Chronological Thread  
  • From: Lincoln Bryant <lincolnb AT uchicago.edu>
  • To: "Dr. Harinder Singh Bawa" <harinder.singh.bawa AT gmail.com>
  • Cc: atlas-connect-l AT lists.bnl.gov
  • Subject: Re: [Atlas-connect-l] 10K job test
  • Date: Wed, 4 Dec 2013 18:02:49 -0600

Hi Harinder,

1. You can use this command to see where jobs are running on the ATLAS Connect login host:
condor_q -name login.atlas.ci-connect.net -pool uct2-bosco.mwt2.org:11120?sock=collector -run

If any jobs are running on your nodes, you should see that reflected in the HOST(S) column. Note that there is a difference between a condor_q against the ATLAS Connect login node and a condor_q against your local login node, because the HTCondor glideins run for ~30 minutes or so longer than the actual jobs.

Here's an example output:
$ condor_q -name login.atlas.ci-connect.net -pool uct2-bosco.mwt2.org:11120?sock=collector -run
-- Schedd: login.atlas.ci-connect.net : <128.135.158.156:56549?PrivAddr=%3c10.1.5.82:56549%3e&PrivNet=mwt2.org>
 ID      OWNER            SUBMITTED     RUN_TIME HOST(S)
  15.63  ivukotic       12/4  12:41   0+03:11:34 2658 AT iut2-c073.iu.edu
  15.65  ivukotic       12/4  12:41   0+03:11:34 2445 AT iut2-c086.iu.edu
  15.75  ivukotic       12/4  12:41   0+03:11:34 30539 AT iut2-c080.iu.edu
  15.79  ivukotic       12/4  12:41   0+03:11:32 22538 AT iut2-c056.iu.edu
  15.81  ivukotic       12/4  12:41   0+03:11:32 10917 AT iut2-c085.iu.edu
  15.82  ivukotic       12/4  12:41   0+03:11:32 23417 AT iut2-c095.iu.edu
  15.83  ivukotic       12/4  12:41   0+03:11:32 28904 AT iut2-c092.iu.edu
  15.84  ivukotic       12/4  12:41   0+03:11:32 16445 AT iut2-c086.iu.edu
  15.85  ivukotic       12/4  12:41   0+03:11:32 17005 AT iut2-c121.iu.edu
  15.87  ivukotic       12/4  12:41   0+03:11:32 20936 AT iut2-c105.iu.edu
  15.502 ivukotic       12/4  12:41   0+02:45:29 32357 AT iut2-c114.iu.edu
  15.599 ivukotic       12/4  12:41   0+02:38:26 5192 AT iut2-c090.iu.edu
  15.600 ivukotic       12/4  12:41   0+02:38:26 6644 AT iut2-c044.iu.edu
  15.601 ivukotic       12/4  12:41   0+02:38:25 6177 AT iut2-c046.iu.edu
  15.604 ivukotic       12/4  12:41   0+02:38:26 20530 AT iut2-c054.iu.edu
  15.605 ivukotic       12/4  12:41   0+02:38:26 8155 AT iut2-c117.iu.edu
  15.609 ivukotic       12/4  12:41   0+02:38:26 11505 AT iut2-c106.iu.edu
  15.629 ivukotic       12/4  12:41   0+02:38:03 28297 AT iut2-c098.iu.edu
  15.630 ivukotic       12/4  12:41   0+02:38:03 15129 AT iut2-c118.iu.edu

2. We can check to see if the username of the submitter is in the job somewhere, otherwise we can inject this information into the job and write some documentation on how to retrieve it. 

Hope that helps.

Cheers,
Lincoln

On Dec 4, 2013, at 5:24 PM, Dr. Harinder Singh Bawa wrote:

Hi Rob , lincoln,

I have some queries, if you can answer would be appreciated. I am seeing 206 jobs being run on our Fresno T3 cluster under name "fresnoatlas" which is registered as connect client. 

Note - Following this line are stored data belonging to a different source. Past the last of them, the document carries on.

/-- Innkeeper's queues and small services (R276-R281). -/
structure SvcUnit where
  /-- host requests admitted and not begun, in order of arrival (R277, R278) -/
  waiting : List InnItem
  /-- the partition served last, by class (R277) -/
  lastServed : Tab Nat
  /-- earliest TIME_US of a resend, keyed by the request it belongs to (R12) -/
  retry : Tab Nat
  /-- cancel sets: request ID and TIME_US of entry, keyed by partition (R281) -/
  cancel : Tab (Tab Nat)
  /-- milestone lines: offset and sends since MilestoneSet, keyed by partition (R280) -/
  milestone : Tab (Nat × Nat)
  stewards : Tab Steward
  plans : Tab Plan
deriving DecidableEq, Repr

/-- What kind of master is frozen (R492 KIND, R505). -/
inductive MasterKind where
  | cell | carrier | unit | port
deriving DecidableEq, Repr

/-- A frozen master (R505): its kind and number, the violation's code, its partition and the address. -/
structure Frozen where
  kind : MasterKind
  num : Nat
  code : Nat
  part : Nat
  addr : Nat
deriving DecidableEq, Repr

/-! ## Failure hiding (R424-R451) -/

/-- The reset that follows a hang capture (R427, R428, R430, R431). -/
inductive ResetOf where
  | engine (e : Nat)
  | station (p id : Nat)
  | block (b : Nat)
  | part (p : Nat)
  /-- a frozen master released by the operator (R506) -/
  | master (k : MasterKind) (n : Nat)
  /-- a cell's retirement, with its cause (R436) -/
  | retire (cell cause : Nat)
deriving DecidableEq, Repr

/-- A hang record being captured (R434, R435): the header's CAUSE, SOURCE and STATION, its partition, when it began, the reset
that waits for it, and whether the capture has ended and the reset waits only for its generations (R426). -/
structure Capture where
  part : Nat
  cause : Nat
  source : Nat
  station : Nat
  begun : Nat
  next : ResetOf
  done : Bool
deriving DecidableEq, Repr

/-- A partition reset whose engines and stewards are not all ready yet (R427, R438): its CAUSE, and the message to be answered. -/
structure PartReset where
  part : Nat
  cause : Nat
deriving DecidableEq, Repr

/-- A withdrawal (R441, R442). -/
structure Withdraw where
  cause : Nat
  evacuable : Bool
  noticed : Nat
deriving DecidableEq, Repr

/-- A portmanteau being sent (R442, R449): the transfer, and for a migration its generation and whether it is frozen. -/
structure Outgoing where
  part : Nat
  node : Nat
  targetPart : Nat
  ports : Nat
  transfer : Nat
  migrate : Bool
  gen : Nat
  frozen : Bool
  /-- every section of the final copy has been sent -/
  saved : Bool
  ref : Option MsgRef
  /-- the stripes that hold a migration's dirty bitmap (R449) -/
  bitmap : List (Nat × Nat) := []
deriving DecidableEq, Repr

/-- A portmanteau chunk received (R445). -/
structure Chunk where
  kind : Nat
  index : Nat
  last : Bool
  data : List (BitVec 8)
deriving DecidableEq, Repr

/-- A transfer being received (R445-R447): the chunks of the portmanteau now arriving, by number; the pre-copy generations received
whole, oldest first; and the final copy once its END section matched, with the message that brought it. -/
structure Incoming where
  node : Nat
  transfer : Nat
  chunks : Tab Chunk
  gens : List (Tab Chunk)
  final : Option (Tab Chunk)
deriving DecidableEq, Repr

/-- What a SESSION section says (R359): the session as its table entry and log give it, and the bytes of its KV pages. -/
structure SessImage where
  sess : Sess
  homePart : Nat
  kv : List (List (BitVec 8))
deriving DecidableEq, Repr

/-- What the MANIFEST, UNITS and STATE sections of a portmanteau say (R444), in named blocks: keys are the tenant's own numbers
(STATION_ID, context tag, INDEX, PLAN_ID, CARAVAN_ID, queue and fence IDs, session slots), and engine and cell numbers count named
blocks. `blocks` holds the source's region by named block, `reckonings` the REQ_ID, context and session of each reckoning closed MOVED
(R479). -/
structure PartImage where
  blocks : Tab Nat
  reckonings : List (Nat × Nat × Nat)
  /-- sealed ranges with their pages carried, and whether pages of sealed ranges were left behind (R504) -/
  sealedRanges : List (Nat × Nat × Nat)
  sealedSets : Tab Nat := []
  sealedLost : Bool
  contexts : Tab Context
  objects : Tab MemObj
  rings : Tab Ring
  fences : Tab Fence
  stations : Tab Station
  queues : Tab TileQ
  engines : Tab Engine
  caravans : Tab Caravan
  windows : Tab OutWin
  plans : Tab Plan
  stewards : Tab Steward
  cells : Tab SCell
  sessions : Tab Sess
  qpairs : Tab QPair
  disp : Tab DispRun
  comb : Tab CombUnit
deriving DecidableEq, Repr

/-- Failure hiding. `hangs` holds the TIME_US of the last hang by engine ID; `captured` the capture count by partition; `status` by
partition: 1 evacuated, 2 abandoned; `age` the µs a station's watchdog has counted since the commit at that time, by station;
`advanced` the TIME_US at which a generation last advanced (R426), keyed 2^20 * domain + number, domain 0 cell, 1 block,
2 partition. -/
structure FailUnit where
  captures : List Capture
  captured : Tab Nat
  hangs : Tab Nat
  resets : List PartReset
  withdraw : Option Withdraw
  status : Tab Nat
  age : Tab (Nat × Nat)
  advanced : Tab Nat
  out : List Outgoing
  inc : List Incoming
deriving DecidableEq, Repr

/-! ## Regulation (R410-R421) -/

/-- A regulated master on a channel group: OT_MIN and OT_MAX of the window in force, transactions outstanding as P1 and as P3, those
waiting at issue, completions in the window, the whole µs at which it had as many as OT_MIN, and the subchannels (channel * 2 +
subchannel) that received a transaction of it in the window. -/
structure RegMaster where
  otMin : Nat
  otMax : Nat
  p1 : Nat
  p3 : Nat
  waiting : Nat
  done : Nat
  demand : Nat
  subs : List Nat
deriving DecidableEq, Repr

/-- Regulation: slow-down steps by group; masters keyed (partition * 256 + order number) * 16 + group; data slots begun in the window
by channel * 2 + subchannel; when the window in force began and when controllers were last sampled. -/
structure RegUnit where
  step : Tab Nat
  masters : Tab RegMaster
  slots : Tab Nat
  begun : Option Nat
  sampled : Option Nat
deriving DecidableEq, Repr

/-! ## Power (R452-R469) -/

/-- A hint of a station (R462, R463): HEAVY or LIGHT, its phase in TIME_US, and whether the phase has begun. -/
structure HintRec where
  heavy : Bool
  start : Nat
  duration : Nat
  begun : Bool
deriving DecidableEq, Repr

/-- A device-wide frequency ceiling of an emergency (R457, R465): whether it is being lowered or held, the ceiling in MHz (1,000: none),
and when it last moved. -/
structure Ceil where
  on : Bool
  mhz : Nat
  moved : Nat
deriving DecidableEq, Repr

/-- What an estimator measured of a block in the last 100 µs (R460): dynamic power and leakage in µW, and the starts that ended: station
key, energy in nJ at 1,000 MHz and V(1,000), and time in ns. -/
structure BlockPower where
  block : Nat
  dyn : Nat
  leak : Nat
  starts : List (Nat × Nat × Nat)
deriving DecidableEq, Repr

/-- Power control. Input power samples in mW, newest first, of the last 10 ms; samples in a row above the cap, above and below the
over-current limits; emergency ceilings; the over-current ceilings by block; junction and DIMM temperatures in tenths of a degree, and
since when all are cool; hints by station; the frequency chosen at the last allotment and the voltage by block, in 1/96 mV; when a
voltage was raised ahead of its frequency; blocks whose dispatcher waits (R460); budgets in mW of the window in force by partition;
profiles keyed block * 2^22 + station: energy and time; droop detectors by island: good samples in a row while stretched; stretched
cycles by island; a trip has happened. -/
structure PowUnit where
  recent : List Nat
  above : Nat
  past : Nat
  under : Nat
  cap : Ceil
  therm : Ceil
  dimm : Bool
  overOn : Bool
  overCeil : Tab Nat
  overMoved : Nat
  temps : Tab Nat
  coolAt : Option Nat
  dimmTemps : Tab Nat
  dimmCool : Option Nat
  hints : Tab HintRec
  chosen : Tab Nat
  volts : Tab Int
  lead : Tab Nat
  throttled : List Nat
  budget : Tab Nat
  profile : Tab (Nat × Nat)
  droop : Tab Nat
  stretched : Tab Nat
  tripped : Bool
deriving DecidableEq, Repr

/-! ## Ageing (R528-R534) -/

/-- What the wear record holds of a cell or an unused spare (R533): its need at 1,000 MHz in mV and its SLOPE in µV per powered hour. -/
structure CellWear where
  need : Nat
  slope : Int
deriving DecidableEq, Repr

/-- A block island as ageing knows it (R528-R534): powered hours and the µs of the hour under way, powered hours and oscillator mean at the
last plan, how many plans there have been, the 25 offsets in mV, the highest frequency whose offset the plan did not have to cap, its logical cells and two spares, its horizon; since when it is due
for a plan, when its quiet window began, whether it is being drained for a quiesce, and when that begins. -/
structure Island where
  hours : Nat
  partUs : Nat
  planH : Nat
  roKhz : Nat
  plans : Nat
  offsets : List Int
  limit : Nat
  cells : List CellWear
  spares : List CellWear
  horizon : Nat
  due : Option Nat
  quiet : Option Nat
  draining : Bool
  quiesceAt : Option Nat
deriving DecidableEq, Repr

/-- What a quiet window measures (R529): the island's need at 400, 700 and 1,000 MHz in mV, each logical cell's and each unused spare's
need at 1,000 MHz, and whether the crossbar and slice replicas need more than the highest voltage allows. -/
structure Measured where
  needs : List Nat
  cells : List Nat
  spares : List Nat
  replicaBad : Bool
deriving DecidableEq, Repr

/-- Ageing: islands by physical block; hours and µs with AON up; the number of the last wear record and its bytes, and the place of the next
one among the flash region's (R533); the hour of the last record, and whether a plan has been made since. -/
structure AgeUnit where
  islands : Tab Island
  moduleH : Nat
  moduleUs : Nat
  seq : Nat
  record : List (BitVec 8)
  place : Nat := 0
  wroteH : Nat
  planned : Bool
deriving DecidableEq, Repr

/-! ## Security (R491-R507) -/

/-- The life-cycle state in the fuses (R497). -/
inductive LcState where
  | factory | owned | service | retired
deriving DecidableEq, Repr

/-- An owner bank: the hashes of its two keys (R497). -/
structure OwnerBank where
  rsa : Nat
  slh : Nat
deriving DecidableEq, Repr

3474.0   fresnoatlas    12/4  14:45   0+00:00:00 I  0   0.0  condor_exec.exe -d
3475.0   fresnoatlas    12/4  14:45   0+00:00:00 I  0   0.0  condor_exec.exe -d
3476.0   fresnoatlas    12/4  14:45   0+00:00:00 I  0   0.0  condor_exec.exe -d
3477.0   fresnoatlas    12/4  14:46   0+00:00:00 I  0   0.0  condor_exec.exe -d
3478.0   fresnoatlas    12/4  14:46   0+00:00:00 I  0   0.0  condor_exec.exe -d
3479.0   fresnoatlas    12/4  14:46   0+00:00:00 I  0   0.0  condor_exec.exe -d
3480.0   fresnoatlas    12/4  14:46   0+00:00:00 I  0   0.0  condor_exec.exe -d
3481.0   fresnoatlas    12/4  14:46   0+00:00:00 I  0   0.0  condor_exec.exe -d
3482.0   fresnoatlas    12/4  14:46   0+00:00:00 I  0   0.0  condor_exec.exe -d

206 jobs; 30 idle, 176 running, 0 held

*********************************************************************************

This was the question I asked before: You submitted say 10k jobs from atlas connect. 

From our side:

1. How do we see how many jobs are being allotted to Fresno T3.  Using condor_q -global gives me  Fresno Atlas got 206 jobs, but Is it all I need to look for?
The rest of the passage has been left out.